Les deux personnages qui s’affrontent à la fin ont tous les deux été en contact avec des Indiens. Le personnage de Tom Hardy a été partiellement scalpé, ces séquelles physiques sont le reflet de la haine à l’encontre des Indiens. Le personnage de Leonardo DiCaprio, quant à lui, a vécu aux côtés des Indiens, ce qui explique la facilité qu’il a à entrer en contact avec eux, que ce soit par les gestes ou par la parole. A la fin du récit, lorsque Hugh Glass combat, il s’exprime en indien et dit : « la vengeance est entre les mains de Dieu, pas les miennes ». Soit, l’homme transfère la responsabilité mais cela ne dit rien sur la condition d’un individu face à la perte d’un être cher. En effet, depuis la première attaque du grizzly, Glass est déshumanisé et son rapport aux autres est simplement évoqué par des rêveries oniriques. D’où l’inconsistance du personnage et le non-intérêt que représentent les séquences contemplatives qui n’ont pas d’emprises réelles avec le personnage.

Leonardo DiCaprio aura probablement l’oscar et le film en remportera plusieurs puisque la logique performative, écrasante, semble être un gage de qualité dans l’industrie hollywoodienne. The Revenant est un film problématique dans le sens où il voit plus grand que son sujet et se complaît dans une idée puérile du cinéma qui consiste à en montrer beaucoup pour en dire peu. Pour autant, il a le mérite de montrer le talent d’Emmanuel Lubeski qui est l’un des chefs opérateurs les plus brillants à l’heure actuelle.

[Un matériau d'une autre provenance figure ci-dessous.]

-- ==== Sys2Proof/Machine/Memory.lean ====
section
/-! DEFINITION. Loads, stores, atomics, reductions and fences at the lane, opcodes 0x0C0-0x0C7 (R180 to R198, R407,
R419 to R423). Scratchpad accesses take effect at once; a global access becomes an outstanding access or a held item,
which the events of the memory path move on. -/

namespace Sys2Proof.Machine

open Sys2Proof.Num

/-! ## Operands of one thread -/

/-- What one thread's operands give. -/
structure MemArgs where
  /-- Segment offset. -/
  o : Nat
  /-- Craze of A and B, where they form the address. -/
  addr : Option Word
  /-- The data C, little-endian, and its craze. -/
  data : Nat
  dcrz : Option Word
  /-- The comparison value of `cas` and its craze. -/
  cmp : Nat
  ccrz : Option Word
  guard : Option Word

/-- Operand kind of data of `n` bytes. -/
def dataKind (n : Nat) : OKind := if n ≤ 4 then .i32 else .i64

/-- Operand kind of the data C: a value in FP32 or FP64 for the `aop` codes `.fadd`, `.fmin` and `.fmax` (R89, R194). -/
def cKind (n : Nat) (e : Ext) : OKind :=
  if 11 ≤ exAop e ∧ exAop e ≤ 13 then (if n ≤ 4 then .f32 else .f64) else dataKind n

/-- A 16-byte quad (R183): its value and the payload of its lowest tagged word. -/
def Lane.quad (l : Lane) (t : Nat) (x : Src) : Nat × Option Word :=
  let f := fun (r : Nat → TWord) =>
    let ws := (List.range 4).map r
    (leNat (ws.flatMap (fun w => leBytes 4 w.val.toNat)), crazeOf (ws.map (fun w => if w.tag then some w.val else none)))
  match x with
  | .vec i => if i = 255 then (0, none) else f (fun j => (l.w.th t).vreg (i.toNat + j))
  | .scal i => if i = 63 then (0, none) else f (fun j => l.w.sreg (i.toNat + j))
  | _ => (0, none)

/-- The operands of a memory instruction. -/
structure MemIns where
  a64 : Bool
  a : Src
  /-- Index. -/
  b : Option Src
  /-- Comparison value of `cas`. -/
  cmp : Option Src
  /-- Data. -/
  c : Option Src
  e : Ext

/-- Bytes of the access, 16 for an unassigned code. -/
def MemIns.n (m : MemIns) : Nat := if exSize m.e ≤ 4 then exBytes m.e else 16

/-- Its sources with their register counts. -/
def MemIns.srcs (m : MemIns) : List (Src × Nat) :=
  [(m.a, if m.a64 then 2 else 1)] ++ (m.b.toList.map (fun x => (x, 1))) ++
  ((m.cmp.toList ++ m.c.toList).map (fun x => (x, regsOf m.n)))

/-- Vector registers it reads. -/
def MemIns.regs (m : MemIns) : List (Nat × Nat) := m.srcs.flatMap (fun p => srcRegs p.2 p.1)

/-- A faulty form (R404): extension word or register index. -/
def MemIns.bad (m : MemIns) (r : MemRow) (l : Lane) : Bool :=
  r.bad m.e || !m.srcs.all (fun p => srcOk l.wg.info.nregs p.2 p.1)

/-- Read the operands of thread `t`. -/
def MemIns.args (m : MemIns) (h : Hdr) (pc : VAddr) (disc : Bool) (l : Lane) (t : Nat) : Lane × MemArgs :=
  let quads := m.n = 16
  let ks := [(m.a, if m.a64 then OKind.i64 else .i32)] ++ (m.b.toList.map (fun x => (x, OKind.i32))) ++
    (m.cmp.toList.map (fun x => (x, dataKind m.n))) ++
    (if quads then [] else m.c.toList.map (fun x => (x, cKind m.n m.e)))
  let l := if quads then m.c.toList.foldl (fun l x => l.scrub t pc (srcRegs 4 x)) l else l
  let (l, rs) := l.readAll t pc 0 disc ks none
  let nb := m.b.toList.length
  let va := rs.getD 0 (0, none)
  let vb := if nb = 0 then ((0 : DWord), none) else rs.getD 1 (0, none)
  let vcmp := if m.cmp.isSome then rs.getD (1 + nb) (0, none) else (0, none)
  let vc : Nat × Option Word := match m.c with
    | none => (0, none)
    | some x => if quads then l.quad t x
      else let r := rs.getD (1 + nb + m.cmp.toList.length) (0, none); (r.1.toNat % 2 ^ (8 * m.n), r.2)
  (l, { o := segOffset m.a64 m.e va.1 vb.1, addr := crazeOf [va.2, vb.2], data := vc.1, dcrz := vc.2,
        cmp := vcmp.1.toNat % 2 ^ (8 * m.n), ccrz := vcmp.2, guard := (l.w.th t).predCraze h.guard })

/-! ## Outstanding accesses and held items -/

/-- Take the next place in the warp's program order, and the next number. -/
def Lane.tick (l : Lane) : Lane := { l with w := { l.w with po := l.w.po + 1, nextId := l.w.nextId + 1 } }

/-- Add an outstanding access of thread `t`. -/
def Lane.addAcc (l : Lane) (kind : AccKind) (t : Nat) (pc : VAddr) (va n dst : Nat) (x cmp : DWord) (ord scope : Nat)
    (stage : AccStage) : Lane :=
  let a : Acc := { id := l.w.nextId, kind, thread := t, po := l.w.po, pc, va, n, dst, x, cmp, ord, scope, stage,
                   dpa := 0, gen := 0, key := 0, rmt := false, issued := l.clock }
  { l with w := { l.w with accs := l.w.accs ++ [a] } }.tick

/-- Add a held item of thread `t`. -/
def Lane.addItem (l : Lane) (tag : Nat) (kind : ItemKind) (cells : List WCell) (t : Nat) (pc : VAddr) (va n : Nat) : Lane :=
  let i : Item := { id := l.w.nextId, tag, po := l.w.po, thread := t, kind, cells, va, n, pc, stage := .walk, dpa := 0,
                    gen := 0, key := 0, rmt := false, copy := false, bad := false, sent := false, issued := l.clock, named := t }
  { l with w := { l.w with items := l.w.items ++ [i] } }.tick

/-- Is the access performed, or no access? -/
def Acc.performed (a : Acc) : Bool :=
  match a.kind, a.stage with
  | .fence _, _ => true
  | _, .done _ => true
  | _, _ => false

/-- Is every earlier access that the fence orders performed (R198)? The fence's threads are the mask `x`. -/
def Warp.passed (w : Warp) (f : Acc) (k : FenceKind) : Bool :=
  let th := fun (t : Nat) => f.x.getLsbD t
  let loads := w.accs.all (fun a => a.performed || !th a.thread || decide (f.po ≤ a.po))
  match k with
  | .acq => loads
  | _ => loads && w.implicit.all (fun i => decide (f.po ≤ i.po) ||
      !(w.items.any (fun x => x.tag == i.tag && th x.thread) || i.owner.any th))

/-- Does a fence before program order `po` hold back an access of the warp? `write`: it is a store, reduction or atomic
(R198). -/
def Warp.fenced (w : Warp) (po : Nat) (write : Bool) : Bool :=
  w.accs.any (fun a => match a.kind with
    | .fence k => decide (a.po < po) && (k != .rel || write) && !w.passed a k
    | _ => false)

/-- An earlier acquire of the thread is outstanding (R305). -/
def Warp.acquiring (w : Warp) (t po : Nat) : Bool :=
  w.accs.any (fun a => !a.performed && a.thread == t && decide (a.po < po) && a.ord % 2 == 1)

/-- An earlier access of the thread is not performed yet: a load or an implicit region (R305). -/
def Warp.before (w : Warp) (t po : Nat) : Bool :=
  w.accs.any (fun a => !a.performed && a.thread == t && decide (a.po < po)) ||
  w.implicit.any (fun i => decide (i.po < po) &&
    (i.owner == some t || w.items.any (fun x => x.tag == i.tag && x.thread == t)))

/-- Has the warp no access in flight: every access outside its open region is performed (R200, R201, R204)? -/
def Warp.quiet (w : Warp) : Bool := w.accs.all Acc.performed && w.implicit.isEmpty

/-- Must an access that takes effect at once wait (R198, R305)? -/
def Warp.holdsAt (w : Warp) (act : List Nat) (write rel : Bool) : Bool :=
  w.fenced w.po write || act.any (fun t => w.acquiring t w.po || (rel && w.before t w.po))

/-! ## Sagger space (R47, R206, R423) -/

/-- Units a warp has reserved. -/
def Warp.units (w : Warp) : Nat :=
  (match w.region with
    | some r => r.res
    | none => 0) + (w.implicit.map Implicit.units).sum + (w.rels.map Release.units).sum

/-- Units reserved on core `k` by the workgroups that satisfy `f`, the lane's own view for its workgroup. -/
def Ctx.reserved (c : Ctx) (f : Wg → Bool) : Nat :=
  (c.s.wgs.map (fun e =>
    let g : Wg := if e.1 = c.l.ref.wg then { c.l.wg with warps := c.l.wg.warps.set c.l.ref.warp c.l.w } else e.2
    if g.core = c.l.wg.core && f g then (g.warps.map Warp.units).sum else 0)).sum

/-- Can `u` units be reserved now (R47)? -/
def Ctx.canReserve (c : Ctx) (u : Nat) : Bool :=
  decide (c.reserved (fun _ => true) + u ≤ 512) &&
  c.l.wg.quotas.all (fun q => decide (c.reserved (fun g => g.quotas.any (fun p => p.1 == q.1)) + u ≤ q.2.1))

/-- Can they never be granted, because they exceed the effective sagger quota (R423)? -/
def Wg.never (g : Wg) (u : Nat) : Bool := g.quotas.any (fun q => decide (q.2.1 < u))

/-! ## Loads (R185, R190) -/

/-- Bytes of a memory instruction. -/
abbrev memSize : Nat := 16

/-- Registers of a result of `n` bytes at `dst`. -/
def dstRegs (dst n : Nat) : List (Nat × Nat) := if dst = 255 then [] else [(dst, regsOf n)]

4 commentaires sur “[critique] The Revenant

  1. Lucie Sailor

    On n’a pas vu le même film. Humanisation/Déshumanisation, les blancs sont les sauvages, quelques rituels indiens évoqués comme la tente et ses fumigations d’herbes médicinales sont lumineux… L’homme doit renoncer à la civilisation pour s’en sortir dites vous, sauf qu’en 1800 il n’y avait rien dans la « grande Louisiane » du nord (le Dakota) – Juste des hordes sauvages de blancs qui tuaient pour toujours plus d’argent.

  2. Lucie Sailor

    Vous entendez Glass « grommeler » quand moi je l’entends « murmurer » ou « haleter »

  3. Clément Simon

    Bonjour Lucie,
    En 1820, il y avait plusieurs tribus indiennes non-touchées par la conquête des Européens. Le commerce a poussé les blancs à s’aventurer en Amérique du Nord. Pour autant, lorsque j’utilise le terme de « civilisation », il fait référence à toute forme de civilisation qu’elle soit indienne ou européenne puisque Glass a connu les deux. Il se retrouve seul et comme un animal après l’attaque du grizzli. « Grommeler » me semble le bon mot puisqu’il contient sa rage dans sa mâchoire puisque des paroles distinctes ne réchappent pas de sa bouche.
    Bien à vous,
    Clément

  4. Fix

    Bienvenue par ici Clément.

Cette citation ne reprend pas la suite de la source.